C'è molta curiosità per capire se la nuova Giunta regionale a trazione sardoleghista potrà essere autrice, o meno, di un quinquennio di efficace e proficuo lavoro per ridare all'Isola ripresa economica e crescita sociale, in modo da liberarla dalla lunga stasi che l'ha fortemente debilitata e retrocessa fra le regioni di coda d'Europa. Questo perché hanno stupito le molte difficoltà incontrate dal Governatore Christian Solinas nel riuscire a completarne la composizione, per via delle contrastanti aspirazioni e dei manifesti malpancismi della sua disorganica coalizione.

C'è anche in giro - ed è opportuno farne cenno - una certa preoccupazione per via di alcune estemporanee dichiarazioni rese da taluni dei neo-assessori che, con un approccio un po' sgangherato alle emergenze in atto, hanno lasciato dei seri dubbi sulle loro effettive competenze e capacità. Anche perché, a somiglianza di alcuni dei loro partner nel governo nazionale, hanno abbracciato quel che un politologo francese d'inizio '900 avrebbe definito "il culto dell'incompetenza". Perché, a suo dire, l'essere privi di particolari eccellenze personali o scolastiche, sia un utile passe-partout per essere più vicini alle passioni ed alle esigenze di quella folla indistinta dei loro elettori che avrebbero chiamato, per comodità, popolo.

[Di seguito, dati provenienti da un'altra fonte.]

-- ==== Sys2Proof/Tests/Slice0.lean ====
section
/-! SUPPORT. Tests on small states: the checks of well-formed commands, the meanings of single commands, and for
every statement with hypotheses a state and operands that meet them, clause by clause. -/

namespace Sys2Proof.Tests

open Sys2Proof Sys2Proof.Machine

set_option Elab.async false

/-! ### Well-formed commands -/

theorem test_wellFormed_refuses_long_fields :
    (Instr.readClock 0 (List.replicate 250 0)).wellFormed = false := by decide +kernel

theorem test_wellFormed_refuses_summary_code :
    (Instr.unknownRequest 0 0x10 []).wellFormed = false := by decide

theorem test_wellFormed_refuses_many_places :
    (Instr.feedbackScan 0 (List.replicate 49 (true, false)) []).wellFormed = false := by decide +kernel

theorem test_wellFormed_refuses_repeated_row :
    (Instr.feedbackScan 0 [] [3, 3]).wellFormed = false := by decide

theorem test_wellFormed_admits :
    (Instr.unknownRequest 0 0x50 []).wellFormed = true ∧
    (Instr.feedbackScan 0 (List.replicate 48 (true, false)) [3, 2]).wellFormed = true ∧
    (Instr.readClock 0 []).wellFormed = true := by decide +kernel

theorem test_no_word_spells_a_command : decodeTableWord 32 5 = none := rfl

/-! ### Small states -/

/-- A part without records, its start-up ended, authority held. -/
def ready : State :=
  { State.reset with started := true, link := { State.reset.link with authority := true } }

def site : Site :=
  { Site.blank with
    config := Vector.ofFn fun c : Fin 48 =>
      if c = 0 then some .a else if c = 1 then some .ab else if c = 2 then some .b else none
    towers := ⟨0xFF, 0xFF⟩ }

def day : Pattern :=
  { station := .A, label := [], powerStep := 2, stages := [[⟨0, .one⟩], [⟨1, .two⟩]],
    windows := [⟨0, 100, 200, 0, 10⟩], settle := 5, fallback := some 2 }

def night : Pattern :=
  { station := .A, label := [], powerStep := 3, stages := [[⟨0, .two⟩]], windows := [], settle := 5,
    fallback := none }

def other : Pattern :=
  { station := .B, label := [], powerStep := 1, stages := [[⟨2, .one⟩]], windows := [], settle := 5,
    fallback := none }

def morning : Entry :=
  { enabled := true, station := .A, firstDay := 335, lastDay := 59, minute := 60, target := 1, precedence := 2 }

def tables : Tables :=
  { patterns := ((Vector.replicate 32 none).set 1 (some ⟨day, 4⟩)).set 2 (some ⟨night, 7⟩) |>.set 3
      (some ⟨other, 1⟩)
    schedule := ((Vector.replicate 64 none).set 5 (some morning)).set 6
      (some { morning with target := 2, precedence := 1 })
    site := site, code := none }

def row (path : Path) (sensed : Sensed) : Row :=
  { Row.reset with path := some path, sensed := sensed, commanded := some .one }

/-- A site of three contactors: 0 of station A at 1, 1 of both at 2, 2 of station B at 1; carriers off. -/
def yard : State :=
  { ready with
    tables := tables
    rows := ((Vector.replicate 48 Row.reset).set 0 (row .a .at1)).set 1 (row .ab .at2) |>.set 2 (row .b .at1)
    scan := ⟨true, 10⟩
    stations := ⟨{ StationRecord.reset with carrier := false }, { StationRecord.reset with carrier := false }⟩ }

def snapDay : Snapshot := ⟨1, 4, day⟩

def snapNight : Snapshot := ⟨2, 7, night⟩

/-- A unit that carries out a host request for a snapshot in a phase. -/
def unitIn (phase : Phase) (target : Snapshot) : TransitionRecord :=
  { TransitionRecord.idle with
    phase := phase, target := some target, priority := some .commanded, source := some .host,
    timer := some 5000 }

/-- The yard with station A's unit as given. -/
def yardWith (u : TransitionRecord) : State := { yard with units := { yard.units with a := u } }

/-- Station A stands in service in `day`, supervised. -/
def inService : State :=
  { yard with
    stations := { yard.stations with
      a := { StationRecord.reset with
        arrayState := .inPattern, powerStep := 2, inService := some ⟨snapDay, false, .no⟩,
        claims := { StationRecord.reset.claims with startUp := false } } }
    monitor := { yard.monitor with supervised := ⟨true, false⟩ } }

/-- A pulse of contactor `c` toward a position. -/
def pulse (c : Fin 48) (p : Position) (owner : PulseOwner) (second : Bool) : Pulse :=
  ⟨⟨c, p, owner, .commanded, 1, second⟩, 0, some 100, 800⟩

/-- Station A drives from position 1 of contactor 0 to `night`, its pulse in progress. -/
def driving (second : Bool) : State :=
  { yard with
    rows := yard.rows.set 0 { row .a .at1 with claim := .tu .A }
    units := { yard.units with
      a := { unitIn .driving snapNight with
        timer := none, moving := [0], muted := ⟨true, false⟩, stage := some 1, outstanding := [0],
        submitted := true, drove := true } }
    arbiter := { queue := [], pulses := [pulse 0 .two (.tu .A) second], nextArrival := 2 } }

/-- The state a command leaves. -/
def after (c : Instr) (s : State) : State :=
  match exec c s with
  | .next t => t
  | .fault _ | .refused _ => s

/-! ### Deciding what hypotheses say -/

theorem forallStation {p : Station → Prop} (a : p .A) (b : p .B) : ∀ st, p st := fun st =>
  match st with
  | .A => a
  | .B => b

theorem takes_of {s : State} {r : Req} {f : List Byte}
    (h : (s.started && decide (s.link.rx ≠ .answering) && r.lengthFits f &&
      (!r.needsAuthority || s.link.authority)) = true) : s.takes r f := by
  simp only [Bool.and_eq_true, Bool.or_eq_true, Bool.not_eq_true', decide_eq_true_eq] at h
  exact ⟨h.1.1.1, h.1.1.2, h.1.2, fun n => h.2.elim (fun x => by simp [x] at n) id⟩

theorem settled_of {s : State}
    (h : (decide (s.monitor.supervised.a = s.supervisionApplies .A) &&
      decide (s.monitor.supervised.b = s.supervisionApplies .B) &&
      (decide (s.tables.site.concurrency ≤ s.arbiter.pulses.length) ||
        s.arbiter.queue.all fun q => !s.entrySafe q)) = true) : s.settled := by
  simp only [Bool.and_eq_true, Bool.or_eq_true, decide_eq_true_eq, List.all_eq_true,
    Bool.not_eq_true'] at h
  exact ⟨forallStation h.1.1 h.1.2, h.2⟩

theorem nothingWaits_of {s : State}
    (h : (!s.units.a.waiting && !s.units.b.waiting && s.stations.a.request.isNone &&
      s.stations.b.request.isNone) = true) : s.nothingWaits := by
  simp only [Bool.and_eq_true, Bool.not_eq_true', Option.isNone_iff_eq_none] at h
  exact forallStation ⟨h.1.1.1, h.1.2⟩ ⟨h.1.1.2, h.2⟩

theorem yard_settled : yard.settled := settled_of (by decide +kernel)

theorem ready_settled : ready.settled := settled_of (by decide +kernel)

/-! ### Hypotheses met: steps, resets and the Host Link -/

theorem test_hyp_StepKeeps :
    ∃ s : State, s.pinsFollow ∧ s.stationsLawful ∧ s.stagingLawful ∧ s.attentionLawful ∧
      s.supervisionFollows ∧ s.grantsDone ∧ s.jobsLawful ∧ ∃ t, step s = .next t :=
  ⟨{ ready with pending := [.trefPulse 5] }, by unfold State.pinsFollow; decide +kernel,
    forallStation (by decide) (by decide), ⟨by decide, by decide⟩,
    by unfold State.attentionLawful; decide +kernel, ready_settled.1, ready_settled.2, fun _ => rfl, _, rfl⟩

/-- The rows, the patterns and the contactors they list agree with the site record of a part that has started up and
runs no commit. -/
theorem patternsCarried_of {s : State} (rows : ∀ c : Fin 48, (s.row c).path = s.tables.site.config[c])
    (patterns : ∀ slot, ((s.pattern slot).all fun v => v.pattern.stages.all fun g => g.all fun y =>
      (s.tables.site.config[y.contactor]).any fun path => path.has v.pattern.station) = true)
    (commit : s.commit = none) (started : s.started = true) : s.patternsCarried := by
  refine ⟨rows, fun slot v hv g hg y hy => ?_, fun run h => ?_, fun h => ?_⟩
  · have := patterns slot
    rw [hv] at this
    exact Option.any_eq_true _ _ |>.mp (List.all_eq_true.mp (List.all_eq_true.mp this g hg) y hy)
  · rw [commit] at h; cases h
  · rw [started] at h; cases h

/-- A unit that drives with nothing deferred, or one that is idle, at a station whose prior state is as given. -/
theorem unitLawful_of {s : State} {st : Station} (phase : (s.unit st).phase = .driving ∨ (s.unit st).phase = .idle)
    (moving : (s.station st).arrayState = .moving →
      (s.unit st).phase.drives = true ∧ (s.unit st).submitted = true ∧ (s.station st).prior ≠ none)
    (prior : ((s.station st).prior.all fun p => decide (p.1 ≠ .moving)) = true)
    (mutes : (s.unit st).phase.drives = true → (s.unit st).muted.get st = true ∧
      ∀ w, (s.unit st).muted.get w = true → (s.station w).claims.transition.get st = true)
    (waiting : (s.unit st).waiting = false)
    (owned : ∀ q ∈ s.entries, q.owner = .tu st → q.contactor ∈ (s.unit st).outstanding)
    (outstanding : (s.unit st).outstanding ≠ [] → (s.unit st).phase = .driving ∧ (s.unit st).deferred = none) :
    s.unitLawful st := by
  refine ⟨moving, fun p hp => ?_, fun h => mutes ?_, fun h => ?_, fun h => ?_, owned, fun h => ?_⟩
  · rw [hp] at prior; exact of_decide_eq_true prior
  · rcases h with h | h
    · rcases phase with x | x <;> rw [x] at h <;> cases h
    · exact h
  · rcases phase with x | x <;> rw [x] at h <;> cases h
  · rw [waiting] at h; cases h
  · have := outstanding h
    exact ⟨by rw [this.1]; rfl, fun _ => this⟩

/-- The end of a coil drive is due in a MOVING station's transition. -/
def moving : State :=
  { (driving false).updStation .A (fun r => { r with
      arrayState := .moving, prior := some (.unset, none), claims := { r.claims with transition := ⟨true, false⟩ } })
    with pending := [.coilDriveEnd 0 0] }

/-- A drive in progress meets every law of transitions and pulses; so does a station in service, its permit
asserted. -/
theorem test_hyp_StepKeeps_transitions :
    (moving.stationsLawful ∧ moving.transitionsLawful ∧ (moving.station .A).arrayState = .moving ∧
      moving.arbiter.pulses ≠ [] ∧ ∃ t, step moving = .next t) ∧
    (inService.stationsLawful ∧ inService.transitionsLawful ∧ (inService.station .A).permit = true) := by
  refine ⟨⟨forallStation (by decide) (by decide), ⟨patternsCarried_of (by decide +kernel) (by decide +kernel) rfl rfl,
      ?_, forallStation ?_ ?_⟩, rfl, by decide, _, rfl⟩,
    forallStation (by decide) (by decide), ⟨patternsCarried_of (by decide +kernel) (by decide +kernel) rfl rfl,
      ?_, forallStation ?_ ?_⟩, by decide⟩
  · unfold State.pulsesClaimed; decide +kernel
  · exact unitLawful_of (by decide) (by decide) (by decide)
      (fun _ => ⟨by decide, forallStation (by decide) (by decide)⟩) (by decide) (by decide) (by decide)
  · exact unitLawful_of (by decide) (by decide) (by decide) (fun h => nomatch h) (by decide) (by decide) (by decide)
  · unfold State.pulsesClaimed; decide +kernel
  · exact unitLawful_of (by decide) (by decide) (by decide) (fun h => nomatch h) (by decide) (by decide) (by decide)
  · exact unitLawful_of (by decide) (by decide) (by decide) (fun h => nomatch h) (by decide) (by decide) (by decide)

theorem test_hyp_StepIdlesOnEmptyQueue : State.reset.pending = [] := rfl

theorem test_hyp_StartupEndLoadsTables :
    State.reset.started = false ∧ State.reset.link.grantAtStart = true ∧
    { State.reset with link := { State.reset.link with grantAtStart := false } }.started = false :=
  ⟨rfl, rfl, rfl⟩

/-- The link of a ready part with its receiver as given. -/
def listening (rx : LinkRx) : State := { ready with link := { ready.link with rx := rx } }

theorem test_hyp_LinkRefusesInOrder :
    (listening .answering).link.rx = .answering ∧
    (State.reset.link.rx ≠ .answering ∧ State.reset.started = false) ∧
    (ready.link.rx ≠ .answering ∧ ready.started = true ∧ Req.lengthFits .readStation [] = false) ∧
    (let s := { ready with link := { ready.link with authority := false } }
     s.link.rx ≠ .answering ∧ s.started = true ∧ Req.lengthFits .commit [] = true ∧
      Req.needsAuthority .commit = true ∧ s.link.authority = false) := by decide

theorem test_hyp_UnknownRequestAnswered :
    State.reset.link.rx ≠ .answering ∧ ready.started = true ∧ State.reset.started = false ∧
    (0x19 : Byte).toNat ∉ requestCodes ∧ (0x3B : Byte).toNat ∉ requestCodes := by decide

theorem test_hyp_HostReceiverFollowsItsTable :
    (listening .seeking).link.rx = .seeking ∧
    ((listening (.inFrame [])).link.rx = .inFrame [] ∧
      (listening (.inFrame [])).now + 50 ≤ (listening (.inFrame [])).link.rxAt + 50 ∧
      1 ≤ (1 : Byte).toNat ∧ (250 : Byte).toNat ≤ 250 ∧ 250 < (251 : Byte).toNat ∧
      (0 : Byte).toNat = 0) ∧
    (let s := { listening (.inFrame [1]) with now := 60 }
     s.link.rx = .inFrame [1] ∧ s.link.rxAt + 50 < s.now + 0) ∧
    ((listening (.inFrame [2, 7])).link.rx = .inFrame (2 :: [7]) ∧ ([7] : List Byte).length < (2 : Byte).toNat) ∧
    (listening .answering).link.rx = .answering ∧
    { ready.link with lockUntil := some 9 }.lockUntil = some 9 := by decide

theorem test_hyp_CompleteFrameIsTheRequest :
    (2 : Byte).toNat = [(1 : Byte)].length + 1 ∧ (2 : Byte).toNat ≤ 250 ∧
    (listening (.inFrame (2 :: Req.byte .readStation :: [1]))).link.rx =
      .inFrame (2 :: Req.byte .readStation :: [1]) ∧
    byteSum (2 :: Req.byte .readStation :: [(1 : Byte)] ++ [0xEB]) % 256 = 0 ∧
    byteSum (2 :: Req.byte .readStation :: [(1 : Byte)] ++ [0xEC]) % 256 ≠ 0 ∧
    ((listening (.inFrame [2, 0x50, 1])).link.rx = .inFrame [2, 0x50, 1] ∧ (0x50 : Byte).toNat ∉ requestCodes ∧
      byteSum (2 :: 0x50 :: [(1 : Byte)] ++ [0xAD]) % 256 = 0) := by decide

Certo, occorrerà attendere almeno i primi cento giorni di governo (come è consuetudine) per esprimere un giudizio meglio ponderato e meno intuitivo su queste défaillances della Giunta. Ma l'attesa non esime certo dal dover sottolineare le perplessità derivanti dalle incertezze e dai rinvii finora registrati. Soprattutto se, tenuto conto delle promesse elettorali, c'è da onorare l'impegno preso di dover imprimere un deciso e rapido cambio di passo, di metodi e di obiettivi rispetto ad un passato che non ha lasciato certo un'eredità positiva.

Questo perché la Sardegna continua a mostrare, purtroppo, una chiara insufficienza in quasi tutti gli indicatori che ne misurano lo stato di salute generale. A partire dal modesto valore del suo prodotto interno, fino ai grandi numeri dell'inoccupazione giovanile e della dispersione scolastica, alle forti diseguaglianze negli assetti territoriali e nelle componenti sociali e, ancora, su tutto quel che serve a definire un benessere equo e sostenibile.

Che sia quindi necessario poter disporre di una guida politica d'alto profilo, non pare certo una richiesta fuori luogo o troppo ambiziosa. Non diversamente dal doversi attendere delle chiare accelerazioni nella predisposizione di azioni concrete in grado di ridare un reale benessere a tutta la nostra gente, dei villaggi come delle città, delle coste come dell'interno.

Quel che preoccupa è che di quell'alto profilo necessario non se ne vede in giro, visto che la nostra classe dirigente, ad iniziare da quella politica, sembrerebbe essersi, per così dire, illegittimata, per via di un diffuso deficit di competenze e di esperienze positive.

La stessa composizione dell'Assemblea regionale, in indifferenza di schieramento, sembrerebbe alimentare quest'osservazione. Purtroppo le candidature ormai avvengono perlopiù attraverso sistemi che hanno messo da parte capacità e meriti. Premiando solo attestazioni di fedeltà ed ubbidienza o, talvolta, delle adesioni mercenarie da parte di transfughi da altre, anche opposte, militanze.

Viene difficile fare dei distinguo, ma appare evidente che queste tipologie di selezioni facilitino l'emergere di personaggi tanto esperti nell'assoldare clientele e voti, quanto inadatti nel predisporre e portare avanti efficaci azioni di buongoverno. Che non risulti essere questo il nostro futuro, c'è quindi da augurarselo, dato che si ha urgente bisogno, per liberarsi dall'odierna stagnazione, di una vigorosa e decisa politica di sviluppo che rinvigorisca i diversi rami dell'economia, dall'agricoltura all'industria ed ai servizi. Perché non è che la ripresa possa avvenire puntando su quella che Giuseppe De Rita ha chiamato "l'economia da villaggio" (noi diremmo biddaia), fatta di tanti piccoli rammendi, come gli inutili lavoretti a tempo e gli interventi fini a se stessi, senza continuità nè profitti.

La speranza è che questa che inizia possa essere, per l'economia sarda, una legislatura finalmente positiva, di ripresa se non proprio di rinascita. Utinam, lo volesse il cielo, direbbero i nostri padri latini.